As part of good clinical practice (GCP), life sciences teams must develop trial master files (TMFs) and maintain the documents well after the product launch window. Historically, such files were comprised largely of paper-based documents. According to a new study by Cutting Edge Information, however, surveyed global teams report that each of their current TMFs is 54% electronic-based. And that portion is expected to increase to 88% by 2020.
The study found that paper-based TMFs may not be conducive to external inspections. Rather than being able to easily sort through document submissions, regulators reviewing paper-based files may have to sift through a multitude of boxes to evaluate the completeness, accuracy and compliance of a company’s TMF materials.

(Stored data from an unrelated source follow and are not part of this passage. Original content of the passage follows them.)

/-! ### sourceExpiry -/

@[simp] theorem State.sourceExpiry_rstN (d : SourceCtl → Bool) (r : Role) (s : State) : (s.sourceExpiry d r).rstN = s.rstN := by unfold State.sourceExpiry; split <;> simp
@[simp] theorem State.sourceExpiry_spdPin (d : SourceCtl → Bool) (r : Role) (s : State) : (s.sourceExpiry d r).spdPin = s.spdPin := by unfold State.sourceExpiry; split <;> simp
@[simp] theorem State.sourceExpiry_epochPin (d : SourceCtl → Bool) (r : Role) (s : State) : (s.sourceExpiry d r).epochPin = s.epochPin := by unfold State.sourceExpiry; split <;> simp
@[simp] theorem State.sourceExpiry_epochTimer (d : SourceCtl → Bool) (r : Role) (s : State) : (s.sourceExpiry d r).epochTimer = s.epochTimer := by unfold State.sourceExpiry; split <;> simp
@[simp] theorem State.sourceExpiry_tmr (d : SourceCtl → Bool) (r : Role) (s : State) : (s.sourceExpiry d r).tmr = s.tmr := by unfold State.sourceExpiry; split <;> simp
@[simp] theorem State.sourceExpiry_sampleDiv (d : SourceCtl → Bool) (r : Role) (s : State) : (s.sourceExpiry d r).sampleDiv = s.sampleDiv := by unfold State.sourceExpiry; split <;> simp
@[simp] theorem State.sourceExpiry_ports (d : SourceCtl → Bool) (r : Role) (s : State) : (s.sourceExpiry d r).ports = s.ports := by unfold State.sourceExpiry; split <;> simp
@[simp] theorem State.sourceExpiry_heldVals (d : SourceCtl → Bool) (r : Role) (s : State) : (s.sourceExpiry d r).heldVals = s.heldVals := by unfold State.sourceExpiry; split <;> simp
@[simp] theorem State.sourceExpiry_env (d : SourceCtl → Bool) (r : Role) (s : State) : (s.sourceExpiry d r).env = s.env := by unfold State.sourceExpiry; split <;> simp
@[simp] theorem State.sourceExpiry_spd (d : SourceCtl → Bool) (r : Role) (s : State) : (s.sourceExpiry d r).spd = s.spd := by unfold State.sourceExpiry; split <;> simp
@[simp] theorem State.sourceExpiry_modeCtl (d : SourceCtl → Bool) (r : Role) (s : State) : (s.sourceExpiry d r).modeCtl = s.modeCtl := by unfold State.sourceExpiry; split <;> simp
@[simp] theorem State.sourceExpiry_request (d : SourceCtl → Bool) (r : Role) (s : State) : (s.sourceExpiry d r).request = s.request := by unfold State.sourceExpiry; split <;> simp
@[simp] theorem State.sourceExpiry_seq (d : SourceCtl → Bool) (r : Role) (s : State) : (s.sourceExpiry d r).seq = s.seq := by unfold State.sourceExpiry; split <;> simp
@[simp] theorem State.sourceExpiry_split (d : SourceCtl → Bool) (r : Role) (s : State) : (s.sourceExpiry d r).split = s.split := by unfold State.sourceExpiry; split <;> simp
@[simp] theorem State.sourceExpiry_splitOut (d : SourceCtl → Bool) (r : Role) (s : State) : (s.sourceExpiry d r).splitOut = s.splitOut := by unfold State.sourceExpiry; split <;> simp
@[simp] theorem State.sourceExpiry_stage (d : SourceCtl → Bool) (r : Role) (s : State) : (s.sourceExpiry d r).stage = s.stage := by unfold State.sourceExpiry; split <;> simp
@[simp] theorem State.sourceExpiry_record (d : SourceCtl → Bool) (r : Role) (s : State) : (s.sourceExpiry d r).record = s.record := by unfold State.sourceExpiry; split <;> simp
@[simp] theorem State.sourceExpiry_pending (d : SourceCtl → Bool) (r : Role) (s : State) : (s.sourceExpiry d r).pending = s.pending := by unfold State.sourceExpiry; split <;> simp
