/-! ### What any request keeps -/

@[simp] theorem serve_rstN (k : FrameKind) (p : PortId) (w : Words) (s : State) : (serve k p w s).state.rstN = s.rstN := by
  cases k
  case claim => rcases serveClaim_state p s with h | ⟨c, h⟩ <;> simp [serve, h]
  case release => rcases serveRelease_state p s with h | h <;> simp [serve, h]
  case loadRow => rcases serveLoadRow_state p w s with h | ⟨c, h⟩ <;> simp [serve, h]
  case commit => rcases serveCommit_state p s with h | ⟨c, h⟩ <;> simp [serve, h]
  case readSplit => rcases serveReadSplit_state p w s with h | h <;> simp [serve, h]
  all_goals first | rfl | simp [serve]
@[simp] theorem serve_spdPin (k : FrameKind) (p : PortId) (w : Words) (s : State) : (serve k p w s).state.spdPin = s.spdPin := by
  cases k
  case claim => rcases serveClaim_state p s with h | ⟨c, h⟩ <;> simp [serve, h]
  case release => rcases serveRelease_state p s with h | h <;> simp [serve, h]
  case loadRow => rcases serveLoadRow_state p w s with h | ⟨c, h⟩ <;> simp [serve, h]
  case commit => rcases serveCommit_state p s with h | ⟨c, h⟩ <;> simp [serve, h]
  case readSplit => rcases serveReadSplit_state p w s with h | h <;> simp [serve, h]
  all_goals first | rfl | simp [serve]
@[simp] theorem serve_epochPin (k : FrameKind) (p : PortId) (w : Words) (s : State) : (serve k p w s).state.epochPin = s.epochPin := by
  cases k
  case claim => rcases serveClaim_state p s with h | ⟨c, h⟩ <;> simp [serve, h]
  case release => rcases serveRelease_state p s with h | h <;> simp [serve, h]
  case loadRow => rcases serveLoadRow_state p w s with h | ⟨c, h⟩ <;> simp [serve, h]
  case commit => rcases serveCommit_state p s with h | ⟨c, h⟩ <;> simp [serve, h]
  case readSplit => rcases serveReadSplit_state p w s with h | h <;> simp [serve, h]
  all_goals first | rfl | simp [serve]
@[simp] theorem serve_epochTimer (k : FrameKind) (p : PortId) (w : Words) (s : State) : (serve k p w s).state.epochTimer = s.epochTimer := by
  cases k
  case claim => rcases serveClaim_state p s with h | ⟨c, h⟩ <;> simp [serve, h]
  case release => rcases serveRelease_state p s with h | h <;> simp [serve, h]
  case loadRow => rcases serveLoadRow_state p w s with h | ⟨c, h⟩ <;> simp [serve, h]
  case commit => rcases serveCommit_state p s with h | ⟨c, h⟩ <;> simp [serve, h]
  case readSplit => rcases serveReadSplit_state p w s with h | h <;> simp [serve, h]
  all_goals first | rfl | simp [serve]
@[simp] theorem serve_tmr (k : FrameKind) (p : PortId) (w : Words) (s : State) : (serve k p w s).state.tmr = s.tmr := by
  cases k
  case claim => rcases serveClaim_state p s with h | ⟨c, h⟩ <;> simp [serve, h]
  case release => rcases serveRelease_state p s with h | h <;> simp [serve, h]
  case loadRow => rcases serveLoadRow_state p w s with h | ⟨c, h⟩ <;> simp [serve, h]
  case commit => rcases serveCommit_state p s with h | ⟨c, h⟩ <;> simp [serve, h]
  case readSplit => rcases serveReadSplit_state p w s with h | h <;> simp [serve, h]
  all_goals first | rfl | simp [serve]
@[simp] theorem serve_sampleDiv (k : FrameKind) (p : PortId) (w : Words) (s : State) : (serve k p w s).state.sampleDiv = s.sampleDiv := by
  cases k
  case claim => rcases serveClaim_state p s with h | ⟨c, h⟩ <;> simp [serve, h]
  case release => rcases serveRelease_state p s with h | h <;> simp [serve, h]
  case loadRow => rcases serveLoadRow_state p w s with h | ⟨c, h⟩ <;> simp [serve, h]
  case commit => rcases serveCommit_state p s with h | ⟨c, h⟩ <;> simp [serve, h]
  case readSplit => rcases serveReadSplit_state p w s with h | h <;> simp [serve, h]
  all_goals first | rfl | simp [serve]
@[simp] theorem serve_spd (k : FrameKind) (p : PortId) (w : Words) (s : State) : (serve k p w s).state.spd = s.spd := by
  cases k
  case claim => rcases serveClaim_state p s with h | ⟨c, h⟩ <;> simp [serve, h]
  case release => rcases serveRelease_state p s with h | h <;> simp [serve, h]
  case loadRow => rcases serveLoadRow_state p w s with h | ⟨c, h⟩ <;> simp [serve, h]
  case commit => rcases serveCommit_state p s with h | ⟨c, h⟩ <;> simp [serve, h]
  case readSplit => rcases serveReadSplit_state p w s with h | h <;> simp [serve, h]
  all_goals first | rfl | simp [serve]
@[simp] theorem serve_modeCtl (k : FrameKind) (p : PortId) (w : Words) (s : State) : (serve k p w s).state.modeCtl = s.modeCtl := by
  cases k
  case claim => rcases serveClaim_state p s with h | ⟨c, h⟩ <;> simp [serve, h]
  case release => rcases serveRelease_state p s with h | h <;> simp [serve, h]
  case loadRow => rcases serveLoadRow_state p w s with h | ⟨c, h⟩ <;> simp [serve, h]
  case commit => rcases serveCommit_state p s with h | ⟨c, h⟩ <;> simp [serve, h]
  case readSplit => rcases serveReadSplit_state p w s with h | h <;> simp [serve, h]
  all_goals first | rfl | simp [serve]
@[simp] theorem serve_request (k : FrameKind) (p : PortId) (w : Words) (s : State) : (serve k p w s).state.request = s.request := by
  cases k
  case claim => rcases serveClaim_state p s with h | ⟨c, h⟩ <;> simp [serve, h]
  case release => rcases serveRelease_state p s with h | h <;> simp [serve, h]
  case loadRow => rcases serveLoadRow_state p w s with h | ⟨c, h⟩ <;> simp [serve, h]
  case commit => rcases serveCommit_state p s with h | ⟨c, h⟩ <;> simp [serve, h]
  case readSplit => rcases serveReadSplit_state p w s with h | h <;> simp [serve, h]
  all_goals first | rfl | simp [serve]
@[simp] theorem serve_seq (k : FrameKind) (p : PortId) (w : Words) (s : State) : (serve k p w s).state.seq = s.seq := by
  cases k
  case claim => rcases serveClaim_state p s with h | ⟨c, h⟩ <;> simp [serve, h]
  case release => rcases serveRelease_state p s with h | h <;> simp [serve, h]
  case loadRow => rcases serveLoadRow_state p w s with h | ⟨c, h⟩ <;> simp [serve, h]
  case commit => rcases serveCommit_state p s with h | ⟨c, h⟩ <;> simp [serve, h]
  case readSplit => rcases serveReadSplit_state p w s with h | h <;> simp [serve, h]
  all_goals first | rfl | simp [serve]
@[simp] theorem serve_split (k : FrameKind) (p : PortId) (w : Words) (s : State) : (serve k p w s).state.split = s.split := by
  cases k
  case claim => rcases serveClaim_state p s with h | ⟨c, h⟩ <;> simp [serve, h]
  case release => rcases serveRelease_state p s with h | h <;> simp [serve, h]
  case loadRow => rcases serveLoadRow_state p w s with h | ⟨c, h⟩ <;> simp [serve, h]
  case commit => rcases serveCommit_state p s with h | ⟨c, h⟩ <;> simp [serve, h]
  case readSplit => rcases serveReadSplit_state p w s with h | h <;> simp [serve, h]
  all_goals first | rfl | simp [serve]
@[simp] theorem serve_splitOut (k : FrameKind) (p : PortId) (w : Words) (s : State) : (serve k p w s).state.splitOut = s.splitOut := by
  cases k
  case claim => rcases serveClaim_state p s with h | ⟨c, h⟩ <;> simp [serve, h]
  case release => rcases serveRelease_state p s with h | h <;> simp [serve, h]
  case loadRow => rcases serveLoadRow_state p w s with h | ⟨c, h⟩ <;> simp [serve, h]
  case commit => rcases serveCommit_state p s with h | ⟨c, h⟩ <;> simp [serve, h]
  case readSplit => rcases serveReadSplit_state p w s with h | h <;> simp [serve, h]
  all_goals first | rfl | simp [serve]
@[simp] theorem serve_stage (k : FrameKind) (p : PortId) (w : Words) (s : State) : (serve k p w s).state.stage = s.stage := by
  cases k
  case claim => rcases serveClaim_state p s with h | ⟨c, h⟩ <;> simp [serve, h]
  case release => rcases serveRelease_state p s with h | h <;> simp [serve, h]
  case loadRow => rcases serveLoadRow_state p w s with h | ⟨c, h⟩ <;> simp [serve, h]
  case commit => rcases serveCommit_state p s with h | ⟨c, h⟩ <;> simp [serve, h]
  case readSplit => rcases serveReadSplit_state p w s with h | h <;> simp [serve, h]
  all_goals first | rfl | simp [serve]
@[simp] theorem serve_record (k : FrameKind) (p : PortId) (w : Words) (s : State) : (serve k p w s).state.record = s.record := by
  cases k
  case claim => rcases serveClaim_state p s with h | ⟨c, h⟩ <;> simp [serve, h]
  case release => rcases serveRelease_state p s with h | h <;> simp [serve, h]
  case loadRow => rcases serveLoadRow_state p w s with h | ⟨c, h⟩ <;> simp [serve, h]
  case commit => rcases serveCommit_state p s with h | ⟨c, h⟩ <;> simp [serve, h]
  case readSplit => rcases serveReadSplit_state p w s with h | h <;> simp [serve, h]
  all_goals first | rfl | simp [serve]
@[simp] theorem serve_pending (k : FrameKind) (p : PortId) (w : Words) (s : State) : (serve k p w s).state.pending = s.pending := by
  cases k
  case claim => rcases serveClaim_state p s with h | ⟨c, h⟩ <;> simp [serve, h]
  case release => rcases serveRelease_state p s with h | h <;> simp [serve, h]
  case loadRow => rcases serveLoadRow_state p w s with h | ⟨c, h⟩ <;> simp [serve, h]
  case commit => rcases serveCommit_state p s with h | ⟨c, h⟩ <;> simp [serve, h]
  case readSplit => rcases serveReadSplit_state p w s with h | h <;> simp [serve, h]
  all_goals first | rfl | simp [serve]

“Use of electronic-based TMFs has helped companies to increase team-wide document accessibility while reducing the amount of space necessary to store finalized TMFs,” said Sarah Ray, senior research analyst at Cutting Edge Information. “Companies must realize, however, that while the end result of eTMF platforms may alleviate some of the stresses associated with TMF management and review, the conversion process may be time-consuming and, at times, unnecessarily complex.”
Updating paper documents to an electronic platform may pose a challenge as the process is more time-intensive than building new TMFs in an electronic system. Furthermore, some document types may prove more cumbersome than others. To overcome the challenges associated with eTMF platforms, many surveyed teams prefer to execute eTMF strategies in waves. For example, teams may start by building new TMFs into an electronic system as part of a paperless pilot program, before updating paper documents from older studies.